Task item = Below are the entries to work from; restate word for word the portion that opens with the line containing "-- ==== Sys2Proof/Machine/Matrix.lean" and closes with the line containing "def tilesPre (t", keeping both.

Input data =
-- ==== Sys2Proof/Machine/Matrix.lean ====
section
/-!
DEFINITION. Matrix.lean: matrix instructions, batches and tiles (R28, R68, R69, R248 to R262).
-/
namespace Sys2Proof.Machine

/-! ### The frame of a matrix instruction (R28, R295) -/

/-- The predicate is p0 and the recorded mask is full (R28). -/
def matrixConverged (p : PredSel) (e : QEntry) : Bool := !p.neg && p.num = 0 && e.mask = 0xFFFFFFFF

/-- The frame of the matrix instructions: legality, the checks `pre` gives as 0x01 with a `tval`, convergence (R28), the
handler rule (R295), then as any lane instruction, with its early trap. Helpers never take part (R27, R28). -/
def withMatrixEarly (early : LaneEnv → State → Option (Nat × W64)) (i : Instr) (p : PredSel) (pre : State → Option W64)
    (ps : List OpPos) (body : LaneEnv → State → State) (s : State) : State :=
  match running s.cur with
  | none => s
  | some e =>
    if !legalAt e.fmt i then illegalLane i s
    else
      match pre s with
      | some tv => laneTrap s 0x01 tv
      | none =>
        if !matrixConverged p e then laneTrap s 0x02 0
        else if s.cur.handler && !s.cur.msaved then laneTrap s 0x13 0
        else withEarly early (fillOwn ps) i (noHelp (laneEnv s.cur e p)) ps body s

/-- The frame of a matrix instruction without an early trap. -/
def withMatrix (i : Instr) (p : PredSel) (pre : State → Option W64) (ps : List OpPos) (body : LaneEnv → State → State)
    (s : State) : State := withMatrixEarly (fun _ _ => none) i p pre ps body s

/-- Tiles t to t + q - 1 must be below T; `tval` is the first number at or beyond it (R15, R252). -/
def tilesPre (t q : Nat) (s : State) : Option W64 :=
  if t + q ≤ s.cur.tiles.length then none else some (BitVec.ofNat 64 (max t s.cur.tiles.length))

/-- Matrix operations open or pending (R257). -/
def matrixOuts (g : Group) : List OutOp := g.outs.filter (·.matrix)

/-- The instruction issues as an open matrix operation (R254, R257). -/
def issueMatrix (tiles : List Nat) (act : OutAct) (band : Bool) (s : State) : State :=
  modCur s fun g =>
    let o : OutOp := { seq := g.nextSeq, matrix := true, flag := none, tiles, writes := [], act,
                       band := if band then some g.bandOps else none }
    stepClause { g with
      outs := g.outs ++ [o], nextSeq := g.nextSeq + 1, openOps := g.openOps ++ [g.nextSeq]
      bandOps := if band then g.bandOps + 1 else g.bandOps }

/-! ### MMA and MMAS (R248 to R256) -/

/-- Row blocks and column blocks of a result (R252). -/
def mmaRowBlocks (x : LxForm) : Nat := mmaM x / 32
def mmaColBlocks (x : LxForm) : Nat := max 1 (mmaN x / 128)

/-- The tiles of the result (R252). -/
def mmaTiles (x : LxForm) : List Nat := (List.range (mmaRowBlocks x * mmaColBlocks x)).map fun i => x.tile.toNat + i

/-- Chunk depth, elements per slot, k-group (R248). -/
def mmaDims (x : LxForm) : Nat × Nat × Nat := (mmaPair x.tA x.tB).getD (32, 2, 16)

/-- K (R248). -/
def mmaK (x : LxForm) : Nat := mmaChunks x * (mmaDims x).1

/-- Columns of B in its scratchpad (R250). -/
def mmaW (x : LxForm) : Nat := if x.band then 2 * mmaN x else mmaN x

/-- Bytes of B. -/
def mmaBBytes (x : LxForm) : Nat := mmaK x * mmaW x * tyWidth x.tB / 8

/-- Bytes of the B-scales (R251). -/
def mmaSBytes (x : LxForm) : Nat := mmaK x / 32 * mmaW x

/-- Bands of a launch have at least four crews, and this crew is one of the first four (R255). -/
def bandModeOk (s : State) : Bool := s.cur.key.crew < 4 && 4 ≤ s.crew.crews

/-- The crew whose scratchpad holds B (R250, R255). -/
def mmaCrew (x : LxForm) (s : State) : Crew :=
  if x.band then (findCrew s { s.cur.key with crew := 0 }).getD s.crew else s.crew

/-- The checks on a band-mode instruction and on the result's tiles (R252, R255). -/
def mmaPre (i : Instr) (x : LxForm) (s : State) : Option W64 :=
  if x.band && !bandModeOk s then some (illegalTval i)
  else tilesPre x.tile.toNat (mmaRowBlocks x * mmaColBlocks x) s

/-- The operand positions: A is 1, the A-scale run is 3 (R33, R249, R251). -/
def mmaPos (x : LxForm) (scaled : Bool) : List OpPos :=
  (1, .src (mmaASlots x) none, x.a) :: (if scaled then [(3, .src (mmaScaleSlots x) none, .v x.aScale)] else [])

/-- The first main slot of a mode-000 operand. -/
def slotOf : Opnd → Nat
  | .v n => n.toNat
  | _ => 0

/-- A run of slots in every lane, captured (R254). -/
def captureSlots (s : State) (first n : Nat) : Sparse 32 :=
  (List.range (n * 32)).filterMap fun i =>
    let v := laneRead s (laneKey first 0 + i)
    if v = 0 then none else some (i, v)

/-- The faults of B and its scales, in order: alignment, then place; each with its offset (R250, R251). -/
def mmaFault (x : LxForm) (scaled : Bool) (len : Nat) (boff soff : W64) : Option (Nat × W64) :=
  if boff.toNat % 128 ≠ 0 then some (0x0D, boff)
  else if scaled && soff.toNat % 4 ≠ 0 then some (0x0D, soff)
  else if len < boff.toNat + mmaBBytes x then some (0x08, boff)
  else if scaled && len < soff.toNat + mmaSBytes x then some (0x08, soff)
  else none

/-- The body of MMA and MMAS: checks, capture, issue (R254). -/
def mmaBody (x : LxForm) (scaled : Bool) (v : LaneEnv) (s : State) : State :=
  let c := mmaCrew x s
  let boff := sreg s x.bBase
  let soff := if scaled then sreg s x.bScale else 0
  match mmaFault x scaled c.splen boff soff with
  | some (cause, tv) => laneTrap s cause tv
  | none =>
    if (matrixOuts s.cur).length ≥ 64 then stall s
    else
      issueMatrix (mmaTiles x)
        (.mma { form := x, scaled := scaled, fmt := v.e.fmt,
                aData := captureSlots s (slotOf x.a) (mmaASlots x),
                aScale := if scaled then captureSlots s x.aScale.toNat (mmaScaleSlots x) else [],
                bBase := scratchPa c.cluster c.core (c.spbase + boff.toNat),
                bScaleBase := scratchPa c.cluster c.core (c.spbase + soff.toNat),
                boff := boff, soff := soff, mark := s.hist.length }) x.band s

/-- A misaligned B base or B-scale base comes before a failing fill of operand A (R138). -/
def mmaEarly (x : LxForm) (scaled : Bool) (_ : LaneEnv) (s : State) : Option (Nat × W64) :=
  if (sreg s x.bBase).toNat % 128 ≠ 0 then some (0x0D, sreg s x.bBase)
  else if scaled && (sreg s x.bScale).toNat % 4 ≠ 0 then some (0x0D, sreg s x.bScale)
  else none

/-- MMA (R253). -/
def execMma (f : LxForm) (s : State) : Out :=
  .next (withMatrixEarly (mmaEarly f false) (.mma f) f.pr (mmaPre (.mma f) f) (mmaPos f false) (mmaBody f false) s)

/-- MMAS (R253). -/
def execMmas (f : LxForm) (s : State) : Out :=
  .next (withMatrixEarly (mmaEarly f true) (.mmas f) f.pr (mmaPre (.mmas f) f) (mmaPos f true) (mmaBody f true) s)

---

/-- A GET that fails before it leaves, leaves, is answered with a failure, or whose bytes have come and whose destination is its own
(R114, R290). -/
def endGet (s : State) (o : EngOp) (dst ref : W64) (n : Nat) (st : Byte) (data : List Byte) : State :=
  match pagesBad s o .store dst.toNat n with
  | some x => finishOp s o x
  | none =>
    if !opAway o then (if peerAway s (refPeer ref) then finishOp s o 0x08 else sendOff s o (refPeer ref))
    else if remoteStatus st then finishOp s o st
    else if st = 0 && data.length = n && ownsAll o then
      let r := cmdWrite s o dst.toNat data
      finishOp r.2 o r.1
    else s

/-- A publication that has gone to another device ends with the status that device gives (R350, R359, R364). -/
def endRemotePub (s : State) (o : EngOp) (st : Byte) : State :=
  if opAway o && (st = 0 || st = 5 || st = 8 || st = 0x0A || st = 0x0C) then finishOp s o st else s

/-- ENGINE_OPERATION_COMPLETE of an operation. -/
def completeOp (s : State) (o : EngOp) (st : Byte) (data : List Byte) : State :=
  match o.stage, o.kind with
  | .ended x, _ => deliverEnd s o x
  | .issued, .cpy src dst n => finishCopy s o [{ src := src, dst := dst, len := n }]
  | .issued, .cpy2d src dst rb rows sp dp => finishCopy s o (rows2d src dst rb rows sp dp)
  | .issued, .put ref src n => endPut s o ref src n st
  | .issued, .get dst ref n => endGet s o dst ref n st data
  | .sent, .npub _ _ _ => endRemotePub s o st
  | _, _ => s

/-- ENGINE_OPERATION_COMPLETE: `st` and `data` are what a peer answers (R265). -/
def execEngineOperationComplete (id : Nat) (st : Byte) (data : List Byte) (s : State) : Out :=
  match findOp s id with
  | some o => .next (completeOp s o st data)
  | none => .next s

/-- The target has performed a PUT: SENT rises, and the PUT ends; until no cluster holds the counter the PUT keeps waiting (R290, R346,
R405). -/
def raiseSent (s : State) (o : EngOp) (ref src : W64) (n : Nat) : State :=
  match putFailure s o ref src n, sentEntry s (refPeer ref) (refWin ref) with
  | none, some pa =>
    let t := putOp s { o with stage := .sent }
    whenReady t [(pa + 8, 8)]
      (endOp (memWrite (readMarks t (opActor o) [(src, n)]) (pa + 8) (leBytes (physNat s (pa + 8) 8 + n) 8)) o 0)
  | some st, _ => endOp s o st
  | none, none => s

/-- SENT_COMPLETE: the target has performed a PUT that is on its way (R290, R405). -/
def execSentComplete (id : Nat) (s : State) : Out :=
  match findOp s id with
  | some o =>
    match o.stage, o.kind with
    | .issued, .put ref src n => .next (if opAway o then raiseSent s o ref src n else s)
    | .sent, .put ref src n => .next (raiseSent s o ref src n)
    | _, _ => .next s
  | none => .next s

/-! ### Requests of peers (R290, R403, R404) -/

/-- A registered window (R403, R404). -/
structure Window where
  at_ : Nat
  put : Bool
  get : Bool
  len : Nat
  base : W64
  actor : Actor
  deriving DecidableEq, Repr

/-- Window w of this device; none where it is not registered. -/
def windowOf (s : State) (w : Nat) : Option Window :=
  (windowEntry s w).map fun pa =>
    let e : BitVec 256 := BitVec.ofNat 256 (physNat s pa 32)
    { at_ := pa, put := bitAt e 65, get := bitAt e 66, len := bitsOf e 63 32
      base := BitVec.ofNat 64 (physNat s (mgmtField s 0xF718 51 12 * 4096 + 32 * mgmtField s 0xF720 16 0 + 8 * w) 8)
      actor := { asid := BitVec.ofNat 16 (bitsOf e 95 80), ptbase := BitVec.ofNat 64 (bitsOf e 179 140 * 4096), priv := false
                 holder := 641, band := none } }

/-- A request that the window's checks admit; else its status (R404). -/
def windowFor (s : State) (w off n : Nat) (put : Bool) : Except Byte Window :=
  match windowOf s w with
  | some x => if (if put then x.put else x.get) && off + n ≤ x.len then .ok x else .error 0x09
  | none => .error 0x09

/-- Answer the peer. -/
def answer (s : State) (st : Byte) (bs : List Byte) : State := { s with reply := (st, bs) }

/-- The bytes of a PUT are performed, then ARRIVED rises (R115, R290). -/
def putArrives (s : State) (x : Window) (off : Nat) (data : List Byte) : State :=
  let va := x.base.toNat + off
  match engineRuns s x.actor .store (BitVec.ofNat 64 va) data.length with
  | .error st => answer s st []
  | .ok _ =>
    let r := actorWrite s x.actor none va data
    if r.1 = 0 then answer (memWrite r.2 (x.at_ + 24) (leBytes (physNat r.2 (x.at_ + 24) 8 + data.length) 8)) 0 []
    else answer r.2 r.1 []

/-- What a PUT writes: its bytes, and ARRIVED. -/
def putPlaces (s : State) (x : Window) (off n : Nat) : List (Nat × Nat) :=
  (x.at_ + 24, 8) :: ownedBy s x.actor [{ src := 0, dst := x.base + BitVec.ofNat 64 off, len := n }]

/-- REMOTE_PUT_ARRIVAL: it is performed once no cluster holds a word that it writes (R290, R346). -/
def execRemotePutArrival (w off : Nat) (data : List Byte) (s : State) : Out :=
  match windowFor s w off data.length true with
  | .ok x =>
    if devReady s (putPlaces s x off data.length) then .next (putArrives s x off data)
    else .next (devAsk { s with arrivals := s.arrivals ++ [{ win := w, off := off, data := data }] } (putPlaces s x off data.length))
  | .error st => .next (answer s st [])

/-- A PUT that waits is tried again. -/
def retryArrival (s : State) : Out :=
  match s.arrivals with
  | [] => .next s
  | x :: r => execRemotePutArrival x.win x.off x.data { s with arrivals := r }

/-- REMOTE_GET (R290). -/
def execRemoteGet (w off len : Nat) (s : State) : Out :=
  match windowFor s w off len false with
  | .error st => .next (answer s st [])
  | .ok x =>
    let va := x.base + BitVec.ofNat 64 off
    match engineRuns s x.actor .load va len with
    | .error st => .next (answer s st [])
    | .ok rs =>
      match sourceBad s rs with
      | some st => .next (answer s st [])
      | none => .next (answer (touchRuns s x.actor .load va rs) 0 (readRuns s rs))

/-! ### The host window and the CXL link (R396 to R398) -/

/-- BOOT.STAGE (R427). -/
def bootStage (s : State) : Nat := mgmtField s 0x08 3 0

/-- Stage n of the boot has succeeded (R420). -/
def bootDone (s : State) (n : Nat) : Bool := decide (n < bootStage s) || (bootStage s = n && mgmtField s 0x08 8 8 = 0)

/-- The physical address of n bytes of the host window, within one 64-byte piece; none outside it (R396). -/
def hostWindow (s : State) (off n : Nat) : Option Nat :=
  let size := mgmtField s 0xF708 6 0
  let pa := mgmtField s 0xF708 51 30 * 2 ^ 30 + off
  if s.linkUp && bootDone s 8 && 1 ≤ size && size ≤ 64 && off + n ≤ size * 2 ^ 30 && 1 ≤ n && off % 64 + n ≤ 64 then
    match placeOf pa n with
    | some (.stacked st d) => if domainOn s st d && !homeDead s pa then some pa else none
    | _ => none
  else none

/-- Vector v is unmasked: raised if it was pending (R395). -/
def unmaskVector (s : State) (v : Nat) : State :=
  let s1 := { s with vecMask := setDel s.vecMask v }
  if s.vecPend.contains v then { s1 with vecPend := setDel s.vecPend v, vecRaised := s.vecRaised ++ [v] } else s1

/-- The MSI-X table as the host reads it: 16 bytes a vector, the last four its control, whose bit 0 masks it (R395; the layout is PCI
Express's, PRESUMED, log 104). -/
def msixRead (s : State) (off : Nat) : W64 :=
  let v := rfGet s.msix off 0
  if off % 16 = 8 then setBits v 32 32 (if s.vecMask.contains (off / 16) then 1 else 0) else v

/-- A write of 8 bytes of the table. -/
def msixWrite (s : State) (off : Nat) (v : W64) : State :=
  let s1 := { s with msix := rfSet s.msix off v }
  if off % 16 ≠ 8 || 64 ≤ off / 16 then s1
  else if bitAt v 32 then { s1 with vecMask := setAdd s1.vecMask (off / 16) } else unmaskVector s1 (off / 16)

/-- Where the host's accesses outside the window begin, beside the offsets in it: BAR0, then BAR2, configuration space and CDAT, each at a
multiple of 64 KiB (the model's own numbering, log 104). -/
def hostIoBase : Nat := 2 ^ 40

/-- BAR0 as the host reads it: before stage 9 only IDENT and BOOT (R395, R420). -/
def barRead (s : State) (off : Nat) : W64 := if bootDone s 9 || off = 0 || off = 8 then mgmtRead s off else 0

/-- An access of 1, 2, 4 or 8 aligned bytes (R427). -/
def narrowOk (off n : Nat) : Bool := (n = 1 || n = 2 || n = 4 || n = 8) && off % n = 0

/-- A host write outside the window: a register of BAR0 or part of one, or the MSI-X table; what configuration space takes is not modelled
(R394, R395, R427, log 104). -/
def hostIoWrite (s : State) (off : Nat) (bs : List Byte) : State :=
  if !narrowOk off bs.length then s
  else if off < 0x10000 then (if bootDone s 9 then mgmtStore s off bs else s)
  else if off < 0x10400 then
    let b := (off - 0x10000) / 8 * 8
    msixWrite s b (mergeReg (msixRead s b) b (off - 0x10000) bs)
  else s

Answer section =
-- ==== Sys2Proof/Machine/Matrix.lean ====
section
/-!
DEFINITION. Matrix.lean: matrix instructions, batches and tiles (R28, R68, R69, R248 to R262).
-/
namespace Sys2Proof.Machine

/-! ### The frame of a matrix instruction (R28, R295) -/

/-- The predicate is p0 and the recorded mask is full (R28). -/
def matrixConverged (p : PredSel) (e : QEntry) : Bool := !p.neg && p.num = 0 && e.mask = 0xFFFFFFFF

/-- The frame of the matrix instructions: legality, the checks `pre` gives as 0x01 with a `tval`, convergence (R28), the
handler rule (R295), then as any lane instruction, with its early trap. Helpers never take part (R27, R28). -/
def withMatrixEarly (early : LaneEnv → State → Option (Nat × W64)) (i : Instr) (p : PredSel) (pre : State → Option W64)
    (ps : List OpPos) (body : LaneEnv → State → State) (s : State) : State :=
  match running s.cur with
  | none => s
  | some e =>
    if !legalAt e.fmt i then illegalLane i s
    else
      match pre s with
      | some tv => laneTrap s 0x01 tv
      | none =>
        if !matrixConverged p e then laneTrap s 0x02 0
        else if s.cur.handler && !s.cur.msaved then laneTrap s 0x13 0
        else withEarly early (fillOwn ps) i (noHelp (laneEnv s.cur e p)) ps body s

/-- The frame of a matrix instruction without an early trap. -/
def withMatrix (i : Instr) (p : PredSel) (pre : State → Option W64) (ps : List OpPos) (body : LaneEnv → State → State)
    (s : State) : State := withMatrixEarly (fun _ _ => none) i p pre ps body s

/-- Tiles t to t + q - 1 must be below T; `tval` is the first number at or beyond it (R15, R252). -/
def tilesPre (t q : Nat) (s : State) : Option W64 :=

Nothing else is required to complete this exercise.